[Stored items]
::::

-- ==== Sys2Proof/Laws/PerInstr.lean ====
section
/-! SUPPORT. Statements about every constructor of `Instr`: which have words. -/

namespace Sys2Proof

/-- A well-formed instruction has words; an event is not well-formed (spec/10 R172). -/
def Laws.HasWords.Statement (i : Instr) : Prop := wellFormed i = true → (encode i).isSome = true

namespace Laws.HasWords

::::

Exercise details » The data above should be returned in full, exactly as written.

Task result »
-- ==== Sys2Proof/Laws/PerInstr.lean ====
section
/-! SUPPORT. Statements about every constructor of `Instr`: which have words. -/

namespace Sys2Proof

/-- A well-formed instruction has words; an event is not well-formed (spec/10 R172). -/
def Laws.HasWords.Statement (i : Instr) : Prop := wellFormed i = true → (encode i).isSome = true

namespace Laws.HasWords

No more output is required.